Наконец он решился: из воды появляются рыбы в радужных панцирях; они извиваются, как сплетенные в клубок змеи. Он с любопытством следит за ними взглядом, перебирает их; ему хочется подержать в руках самую яркую, но, едва он достает ее из воды, краски тускнеют, расплываются у него в руках. Он снова бросает ее в воду и начинает вылавливать других. Куда заманчивее рассмотреть все эти зыблющиеся в нем мечты одну за другой, чем удержать какую-нибудь из них, — разве они не прекраснее, когда вольно плавают в прозрачной воде озера?..
Он поймал их немало, и все были разные, одна Другой причудливее. Мысли без пользы накоплялись месяц за месяцем, и это неистраченное богатство душило его… Все здесь было смешано в кучу, словно на чердаке или в лавке еврея-старьевщика, где свалены вместе и редкости, и дорогие ткани, и ржавое железо, и лохмотья. Он не умел отобрать самое ценное: все тешило его. Это были аккорды, тихие, как шепот, краски, звеневшие, как колокола, созвучия, напоминавшие жужжание пчел, иной раз — мелодии, улыбающиеся, подобно устам влюбленных. Это были смутные, как видения, картины природы, лица, страсти, души и характеры, литературные замыслы, метафизические идеи. Это были грандиозные и неосуществимые проекты, сочинения в четырех, в десяти частях, притязающие все живописать языком музыки, объять все миры. Чаще всего это были неопределенные, но яркие ощущения, вдруг рожденные какой-нибудь безделицей, звуком голоса, лицом прохожего, плеском дождя, внутренним ритмом. Многие из этих замыслов выражались только в названии; некоторые были намечены двумя-тремя штрихами — этого было достаточно. Как все очень молодые люди, Кристоф верил, что задуманное уже создано.

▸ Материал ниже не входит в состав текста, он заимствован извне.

-- ==== Sys2Proof/Machine/Flash.lean ====
section
/-!
DEFINITION. Flash operations and update sessions: the rows of chapter 16.
-/
namespace Sys2Proof.Machine

/-! ## Requests (R389 to R394) -/

/-- The controller answers a flash request: the status code (R389, R390, R394). -/
def State.flashAnswer (s : State) (st : Status) : State := s.emit (.flash st.code)

/-- A second program of a written word (R389): CONFLICT, FLS_REPROGRAM. -/
def State.reprogram (s : State) (off : Nat) : State :=
  ((s.bump FLS_REPROG_CNT_COUNT).log 0x803A .error srcFlash off).flashAnswer .conflict

/-- A request aimed at the caller's execution bank (R390). -/
def State.bankConflict (s : State) (bank : Nat) : State :=
  ((s.bump FLS_CONFLICT_CNT_COUNT).logLim 0x8039 bank .info srcFlash (bank, 1, 0, 0)).flashAnswer .bankConflict

/-- The first word of a program whose flag is set. -/
def State.writtenWord (s : State) (off n : Nat) : Option Nat :=
  ((List.range n).find? fun i => (s.flashWord (off / 32 + i)).isSome).map fun i => off + 32 * i

/-- Starts a request, or lets it wait while its bank is busy, while VDD_FLASH is low, or after a watchdog expiry (R382, R391, R392).
A program that finds a written word when it starts is refused. An erase marks its sectors first (R393). -/
def State.beginFlash (s : State) (o : FlashOp) : State :=
  let same (x : FlashOp) : Bool := x.bank == o.bank
  if s.flashLow ∨ s.cc.deferred.isSome ∨ s.flash.ops.any same ∨ s.flash.waiting.any same then
    { s with flash := { s.flash with waiting := s.flash.waiting ++ [o] } }
  else match (if o.erase then none else s.writtenWord o.off o.words.length) with
    | some w => s.reprogram w
    | none =>
      let s := if o.erase then s.mark o.off o.sectors true else s
      { s with flash := { s.flash with ops := s.flash.ops ++ [o] } }

/-- Waiting requests start in their order as far as they may. -/
def State.startFlash (s : State) : State :=
  s.flash.waiting.foldl State.beginFlash { s with flash := { s.flash with waiting := [] } }

/-- The modes in which configuration sectors may be changed (R394). -/
def State.configMode (s : State) : Bool := s.mc.mode == .boot || s.mc.mode == .maintenance || s.mc.mode == .recovery

/-- The sectors of an erase request, by their first bytes. -/
def sectorsOf (off : Nat) : Nat → List Nat
  | 0 => []
  | n + 1 => off :: sectorsOf (off + sectorBytes off) n

/-- Whether an erase of record homes is allowed (R394, R395): the boot ROM, MAINTENANCE and RECOVERY; a full journal area also for
firmware that runs from bank 0. -/
def State.mayErase (s : State) (off : Nat) : Bool :=
  let free := s.flash.execBank == 2 || s.mc.mode == .maintenance || s.mc.mode == .recovery
  if inRecords off then free
  else if inJournal off then free || (s.flash.execBank == 0 && s.freeWords (sectorStart off, 0x10000) == 0)
  else true
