-- ==== Sys2Proof/Machine/Twin.lean ====
section
/-!
DEFINITION. The Boerben Twin Transport (R227 to R259, R540) and its link keys (R362): packets received and acknowledged, messages sent and
sent again, the lag budget, RESYNC, copies of regions and promotion.
-/
namespace Sys2Proof.Machine

/-! ## Receiving (R234, R235, R239, R242, R244, R362) -/

/-- The link takes packets: not DISABLED, and not after the final flush of a save (R233, R255). -/
def State.bttOpen (s : State) : Bool :=
  s.twin.link != .disabled && s.twin.session && ! (s.mc.mode == .save && s.per.flushCut)

/-- Sends a packet that costs no credit: NAK, CREDIT and KEEPALIVE (R236, R241). -/
def State.bttSend (s : State) (path type : Nat) (fields : List Nat) : State :=
  { (s.emit (.btt path type fields)) with twin := { s.twin with pktCtr := s.twin.pktCtr + 1 } }

/-- A packet's EPOCH is behind the one in use, and not the previous one within its 10 ms (R362). -/
def State.epochStale (s : State) (e : BitVec 32) : Bool :=
  e != s.twin.rxEpoch && serialGe s.twin.rxEpoch e && ! (e + 1 == s.twin.rxEpoch && s.twin.rxPrevOk)

/-- What a packet whose tag passes does whatever it carries (R234, R362): it keeps its path UP and may bring a new EPOCH. -/
def State.rxNoted (s : State) (h : BttHdr) : State :=
  let p := h.path.val
  let s := if h.epoch = s.twin.rxEpoch ∨ ! serialGe h.epoch s.twin.rxEpoch then s
    else { s with twin := { s.twin with rxEpoch := h.epoch, rxPrevOk := true } }
  let s := { s with twin := { s.twin with lastRx := Sparse.set (fun _ => 0) s.twin.lastRx p s.timeNs } }
  if s.twin.pathsUp.getLsbD p then s
  else ({ s with twin := { s.twin with pathsUp := s.twin.pathsUp ||| BitVec.twoPow 4 p } }).log 0x3002 .notice srcTwin p 1

/-- A packet arrives (R27, R234, R236, R244, R362): one whose tag fails is discarded with a NAK; a valid one keeps its path UP and may
bring a new EPOCH; one with a bad header is discarded. -/
def State.rxPacket (s : State) (h : BttHdr) (body : State → State) : State :=
  let p := h.path.val
  if ! s.bttOpen ∨ ! s.flag BTT_PATH_CFG_VALID p then s
  else if ! h.tagOk || s.epochStale h.epoch then
    ((s.bump BTT_TAG_FAIL_CNT_COUNT).logLim 0x3007 p .notice srcTwin (p, 1, 0, 0)).bttSend p 3 [h.stream.val, h.seq.toNat]
  else
    let s := s.rxNoted h
    if ! h.hdrOk then s.bump BTT_BAD_HDR_CNT_COUNT else body s

/-- A message is below the window, or its completion bit is set (R242). -/
def State.rxDup (s : State) (st q : Nat) : Bool := decide (q < s.rxBase st) || s.twin.rxDone.contains (st, q)

/-- A message is complete: its bit is set and the window base advances over every complete message (R242). -/
def State.rxComplete (s : State) (st q : Nat) : State :=
  let done := s.twin.rxDone ++ [(st, q)]
  let base := advanceBase done st done.length (s.rxBase st)
  { s with twin := { s.twin with
      rxBase := Sparse.set (fun _ => 1) s.twin.rxBase st base
      rxDone := done.filter fun e => e.1 != st || decide (base ≤ e.2)
      inMsgs := s.twin.inMsgs.filter fun m => ! (m.stream == st && m.seq == q) } }

/-- Units of credit used by a packet are returned once it has been taken (R241). -/
def State.returnUnit (s : State) (path cls n : Nat) : State :=
  let k := 4 * path + cls
  { s with twin := { s.twin with
      rxLanded := Sparse.set (fun _ => 0) s.twin.rxLanded k (Sparse.get (fun _ => 0) s.twin.rxLanded k + n), rxDirty := true } }

/-- The window of R242 for a packet of a stream: a duplicate is acknowledged again, one beyond the window is dropped. -/
def State.rxWindow (s : State) (path st q : Nat) (body : State → State) : State :=
  if s.rxDup st q then (s.bump BTT_DUP_CNT_COUNT).bttAck path st
  else if s.rxBase st + 65536 ≤ q then s.bump BTT_WINDOW_DROP_CNT_COUNT
  else body s

/-- A CTRL message that has arrived whole takes effect and is acknowledged (R240, R243). -/
def State.rxCtrl (s : State) (h : BttHdr) (body : State → State) : State :=
  s.rxPacket h fun s => (s.activity.rxWindow h.path.val 12 h.seq.toNat) fun s =>
    (body ((s.rxComplete 12 h.seq.toNat).returnUnit h.path.val 3 1)).bttAck h.path.val 12

/-- The header part of a DATA or READ_RESP packet. -/
def BttPkt.hdr (p : BttPkt) : BttHdr := ⟨p.path, p.tagOk, p.hdrOk, p.epoch, p.stream, p.seq⟩

/-- Lines of a packet, with their numbers: a ZERO packet names zero lines. -/
def BttPkt.items (p : BttPkt) : List (Nat × Line) :=
  p.data.zipIdx.map fun e =>
    let l := p.line.toNat + p.offset.toNat + e.2
    (p.offset.toNat + e.2, if p.poison.getLsbD e.2 then poisonLine else mkLine l (if p.zero then 0 else e.1))

/-- The incomplete message of a packet, or a new one; a stream tracks 256 of them (R239). -/
def State.inMsg (s : State) (p : BttPkt) : Option InMsg :=
  let mine := s.twin.inMsgs.filter fun m => m.stream == p.stream.val
  match mine.find? fun m => m.seq == p.seq.toNat with
  | some m => some m
  | none => if 256 ≤ mine.length then none else some ⟨p.stream.val, p.seq.toNat, p.total.toNat, [], p.flush⟩

/-- The mask of a message takes the lines of a packet, and a message with all its lines is complete (R239, R243). -/
def State.takeLines (s : State) (p : BttPkt) (m : InMsg) (new : List Nat) : State :=
  let st := p.stream.val
  let q := p.seq.toNat
  let m := { m with mask := m.mask ++ new }
  let s := { s with twin := { s.twin with inMsgs := (s.twin.inMsgs.filter fun x => ! (x.stream == st && x.seq == q)) ++ [m] } }
  if m.total ≤ m.mask.length then
    let s := if m.flush then { s with twin := { s.twin with rxFlush := s.twin.rxFlush ++ [(st, q)] } } else s
    ((s.rxComplete st q).bttAck p.path.val st).bttFlushed st
  else s

-- @row BTT_DATA
/-- R228, R239, R242, R243, R246: the lines of a packet are placed at once as writes of the copy region. Data for a DPA outside every copy
region is discarded and answered with COPY_MISSING. For a ZERO packet `data` names its lines. -/
def execBttData (p : BttPkt) (s : State) : Res := .next <|
  s.rxPacket p.hdr fun s => (s.activity.rxWindow p.path.val p.stream.val p.seq.toNat) fun s =>
    let st := p.stream.val
    let q := p.seq.toNat
    let s := { s with twin := { s.twin with lastData := s.timeNs } }
    match s.inMsg p with
    | none => s
    | some m =>
      let l0 := p.line.toNat
      match s.regionOf (64 * l0), p.total.toNat with
      | _, 0 => s.takeLines p m []
      | none, _ => s.queueCtrl [6, 64 * l0 % 2 ^ 32, 64 * l0 / 2 ^ 32]
      | some (i, r), _ =>
        if ! s.isCopy i then s.queueCtrl [6, 64 * l0 % 2 ^ 32, 64 * l0 / 2 ^ 32]
        else if ! s.keysLoaded i r then s
        else
          let new := p.items.filter fun e => ! m.mask.contains e.1 && decide (e.1 < m.total)
          let s := s.returnUnit p.path.val (st / 4) 1
          let s := { s with twin := { s.twin with rxPend := s.twin.rxPend ++ (if new = [] then [] else [(st, q, new.length)]) } }
          let s := s.takeLines p m (new.map Prod.fst)
          let cw := s.fld BTT_PATH_CFG_ETH_PORT p.path.val
          new.foldl (fun s e =>
            let l := l0 + e.1
            let w := s.newWrite cw l e.2.data (p.be.getD fullBe) e.2.poison (.btt st q l)
            s.storeWrite w i r) s

/-- A writer whose mirrored write is placed on the twin; a local program that still runs is what FENCE_PERSIST waits for (R92). -/
def State.finishTwin (s : State) (req : Requester) : State :=
  if req = .internal then s
  else
    let one (t : WriteThrough) : WriteThrough := if t.waiters.contains req then { t with twinDone := true } else t
    ({ s with per := { s.per with wts := s.per.wts.map one } }).finishWrite req

/-- A range has been placed by RESYNC (R230, R247, R254): its bit clears, its waiters complete, and fences need it no longer. -/
def State.rangePlaced (s : State) (k : Nat) : State :=
  let waits := s.twin.rangeWaits.filter fun w => w.1 == k
  let one (f : Fence) : Fence := if f.kind = .mirror then { f with pages := f.pages.filter fun j => j != k } else f
  let s := { s with
    twin := { s.twin with
      bitmap := s.twin.bitmap.filter fun j => j != k
      head := s.twin.head.filter fun j => j != k
      rangeWaits := s.twin.rangeWaits.filter fun w => w.1 != k
      resync := s.twin.resync.map fun r => { r with range := none, sent := r.sent + 1 } }
    per := { s.per with fences := s.per.fences.map one } }
  waits.foldl (fun s w => s.finishTwin w.2.2) s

Но Кристоф был слишком полон жизненных сил, и не ему было довольствоваться туманными видениями. Это мнимое обладание утомило его, и он решил приручить свои мечты. С чего начать? Все казались ему одинаково ценными. Он их ворошил, перебирал, отбрасывал и снова схватывал… Нет, он не мог их снова схватить: это уже были не те, что прежде, их нельзя было поймать дважды, они то и дело менялись прямо на глазах, пока он всматривался в них. Следовало действовать быстро, а это не получалось, и он стыдился своей медлительности: ему хотелось совершить все в один день, а между тем всякий пустяк давался ему с огромным трудом. И что хуже всего — ему сразу становилось скучно. Мечты сменялись мечтами, и сам он менялся: создавая одно, он жалел, что не взялся за другое. Стоило ему остановить внимание на одном из своих замечательных замыслов, и этот замысел начинал казаться ему незначительным. Так все его сокровища оставались втуне. Его идеи жили только до тех пор, пока он не прикасался к ним. Все, к чему удавалось притронуться, тотчас же гибло. Это были муки Тантала: перед ним лежали плоды, но стоило протянуть к ним руку, и они превращались в камень. У самых его губ журчала студеная вода, но, как только он склонялся к ней, она убегала.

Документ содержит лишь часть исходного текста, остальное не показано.